# Recommendation Systems

Recommendation systems seek to predict and present users with items or content they would find relevant and engaging. They operate behind the scenes in many of the digital platforms we interact with daily, such as streaming services, online retail sites, and social media platforms. At their core, these systems analyze vast amounts of data, including user behavior, preferences, and other contextual information to curate personalized content or product suggestions. The importance of recommendation systems lies in their ability to enhance user experience and engagement, drive content or product discovery, and boost business metrics like sales and retention. By offering tailor-made suggestions, they ultimately mitigate information overload, facilitate more informed choices, and play a pivotal role in enhancing user satisfaction and loyalty.

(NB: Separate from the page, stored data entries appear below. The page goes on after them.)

theorem Latches.InRange.setIdx {L : Latches} {k : Config} (h : L.InRange k) {n : Nat} (hn : n ≤ k.nTbl) :
    ({ L with idx := some n } : Latches).InRange k :=
  ⟨h.poll, h.spoll, fun m hm => by cases hm; exact hn⟩

theorem Latches.InRange.writeAll {L : Latches} {k : Config} (h : L.InRange k) (b : Byte) (ls : List Latch) :
    (L.writeAll b ls).InRange k :=
  h.congr (Latches.writeAll_counter L b ls .poll) (Latches.writeAll_counter L b ls .spoll)
    (Latches.writeAll_counter L b ls .idx)

theorem Latches.InRange.starting {L : Latches} {k : Config} (h : L.InRange k) (x : Option Counter) : (L.starting x).InRange k :=
  ⟨Latches.starting_bound (n := .poll) (Nat.zero_le _) h.poll, Latches.starting_bound (n := .spoll) (Nat.zero_le _) h.spoll,
    Latches.starting_bound (n := .idx) (Nat.zero_le _) h.idx⟩

theorem Latches.inRange_empty (k : Config) : ({} : Latches).InRange k :=
  ⟨by simp, by simp, by simp⟩

theorem Latches.inRange_ofRequest (k : Config) (i : Instr) : (Latches.ofRequest i).InRange k :=
  ⟨by simp [Latches.ofRequest], by simp [Latches.ofRequest], by simp [Latches.ofRequest]⟩

/-- The rest of the invariant while client `c`'s sequencer is in hand. -/
structure Mid (s : State) (c : Nat) : Prop where
  config : s.cfg.wf = true
  attached : s.life = .attached
  clients : s.clients.length = s.cfg.nClients
  table : s.table.length = s.cfg.nTbl
  exclusion : lockAfter .free s.trace = some s.lock
  owner : ∀ d, s.lock = .held d → d < s.clients.length
  here : c < s.clients.length
  others : ∀ d q, d ≠ c → s.client? d = some q → ClientOk s d q

/-- Taking one client's sequencer in hand. -/
theorem Inv.mid {s : State} (h : Inv s) {c : Nat} {q : Sequencer} (hq : s.client? c = some q) : Mid s c := by
  have hlt := State.client?_lt hq
  have hl : s.life = .attached := by
    cases hl : s.life with
    | attached => rfl
    | detached => have := (h.gone hl).1; simp [this] at hlt
  exact ⟨h.config, hl, (h.shape hl).1, (h.shape hl).2, h.exclusion, h.owner, hlt, fun d q' _ hd => h.sequencers d q' hd⟩

/-- A sequencer is sound in every state that agrees on the configuration and on whether it holds the lock. -/
theorem ClientOk.congr {s t : State} {d : Nat} {q : Sequencer} (hc : t.cfg = s.cfg)
    (hl : t.lock = .held d ↔ s.lock = .held d) (h : ClientOk s d q) : ClientOk t d q := by
  refine ⟨hc ▸ h.inRange, ?_⟩
  have hp := h.phase
  unfold PhaseOk at *
  split at hp
  · simpa [hl] using hp
  · simpa [hl] using hp
  · obtain ⟨i, hb⟩ := hp
    refine ⟨i, ?_⟩
    exact ⟨hb.operation, by rw [hc]; exact hb.inRange, by rw [hc]; exact hb.position, by rw [hl, hc]; exact hb.holds,
      fun e he => ⟨hl.mpr (hb.aborting e he).1, (hb.aborting e he).2⟩, by rw [hc]; exact hb.polling,
      by rw [hc]; exact hb.written, by rw [hc]; exact hb.started, by rw [hc]; exact hb.scanning,
      by rw [hc]; exact hb.idling⟩

/-- Moving along a change that one client's step may make. -/
theorem Mid.congr {s t : State} {c : Nat} (h : Mid s c) (hc : t.cfg = s.cfg) (hlife : t.life = s.life)
    (hcl : t.clients = s.clients) (ht : t.table.length = s.table.length)
    (hx : lockAfter .free t.trace = some t.lock)
    (hlock : t.lock = .free ∨ t.lock = .held c ∨ t.lock = s.lock) (hs : s.lock = .free ∨ s.lock = .held c ∨ t.lock = s.lock) : Mid t c := by
  refine ⟨hc ▸ h.config, hlife ▸ h.attached, ?_, ?_, hx, ?_, by rw [hcl]; exact h.here, ?_⟩
  · rw [hcl, hc]; exact h.clients
  · rw [ht, hc]; exact h.table
  · intro d hd
    rw [hcl]
    rcases hlock with h1 | h1 | h1
    · rw [h1] at hd; cases hd
    · rw [h1] at hd; cases hd; exact h.here
    · exact h.owner d (h1 ▸ hd)
  · intro d q hne hd
    have hd' : s.client? d = some q := by simpa [State.client?, hcl] using hd
    refine ClientOk.congr hc ?_ (h.others d q hne hd')
    have hne' : ¬ c = d := fun e => hne e.symm
    rcases hlock with h1 | h1 | h1 <;> rcases hs with h2 | h2 | h2 <;> simp_all

/-- Putting a sound sequencer back. -/
theorem Mid.close {s : State} {c : Nat} (h : Mid s c) {q : Sequencer} (hq : ClientOk s c q) : Inv (s.setClient c q) := by
  refine ⟨h.config, fun _ => ⟨by simpa using h.clients, h.table⟩, ?_, h.exclusion, by simpa using h.owner, ?_⟩
  · intro hd; have hl : s.life = .detached := hd; rw [h.attached] at hl; cases hl
  · intro d q' hd
    by_cases hdc : d = c
    · subst hdc
      rw [State.client?_setClient_self _ _ h.here] at hd
      cases hd
      exact ClientOk.congr (s := s) rfl Iff.rfl hq
    · rw [State.client?_setClient_ne _ _ hdc] at hd
      exact ClientOk.congr (s := s) rfl Iff.rfl (h.others d q' hdc hd)

/-- Where a sequencer in hand stands. -/
structure At (s : State) (c : Nat) (L : Latches) (i : Instr) (pc : Nat) : Prop where
  operation : L.operation = some i
  inRange : i.wellFormed s.cfg.nTbl = true
  holds : s.lock = .held c ↔ heldBefore (seqOf s.cfg i) pc = true
  written : ∀ l ∈ writtenBefore (seqOf s.cfg i) pc, (L.read l).isSome
  started : ∀ n ∈ startedBefore (seqOf s.cfg i) pc, (L.readCounter n).isSome
  scanning : storesFrom (seqOf s.cfg i) pc = true → ∀ n, L.idx = some n → n < s.cfg.nTbl
  idling : pollsFrom (seqOf s.cfg i) pc = true → ∀ n, L.spoll = some n → n < s.cfg.smbMaxPoll
  counters : L.InRange s.cfg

There are many different types of recommendation systems. In this project, we primarily focus on implementing a `content-based recommender`.


In [None]:
import pandas as pd
from sklearn.feature_extraction.text import TfidfVectorizer
from sklearn.metrics.pairwise import cosine_similarity
from recommender_helper import (
    content_movie_recommender,
    get_popularity_rmse,
    get_vote_avg_rmse,
    get_vote_count_rmse,
)

### Eventually change the below to match eda.ipynb so Ploomber can successfully build

In [None]:
%reload_ext sql
%sql duckdb:///../../movies_data.duckdb

In [None]:
df = %sql select * from movie_genre_data
df = pd.DataFrame(df)
df

### How Content-Based Recommenders Work

Content-based recommenders work by analyzing the attributes of items as well as a user's historical interactions with such items. In this case, our items are movies and their attributes of interest are their respective `genre_names` and `overview` columns. Given that our data excludes any information on users, we will primarily focus on just comparing each movie's attributes to find similar ones.

In summary, we will first vectorize each attribute of interest with TF-IDF and compute the similarity between these vectorized values using cosine similarity.

### TF-IDF

Below, we utilize TF-IDF to vectorize the text under the `overview` column. This [article](https://www.learndatasci.com/glossary/tf-idf-term-frequency-inverse-document-frequency/#:~:text=Term%20Frequency%20%2D%20Inverse%20Document%20Frequency%20(TF%2DIDF)%20is,%2C%20relative%20to%20a%20corpus) provides a great introduction and summary as to how the math behinds TF-IDF works.

In [None]:
# Create tf-idf matrix for text comparison
tfidf = TfidfVectorizer()
tfidf_matrix = tfidf.fit_transform(df["overview"])

### Cosine Simlarity

Then we compute the cosine similarity between each movie's vectorized components. Movies with a high cosine similarity indicate that they are "close" to each other based off of their vectorized components.

In [None]:
# Compute cosine similarity between all movie-descriptions
similarity = cosine_similarity(tfidf_matrix)
similarity_df = pd.DataFrame(
    similarity, index=df.title.values, columns=df.title.values
)  # noqa E501
similarity_df.head(5)

In [None]:
movie_list = similarity_df.columns.values

In [None]:
sample_movie = "Spider-Man: Across the Spider-Verse"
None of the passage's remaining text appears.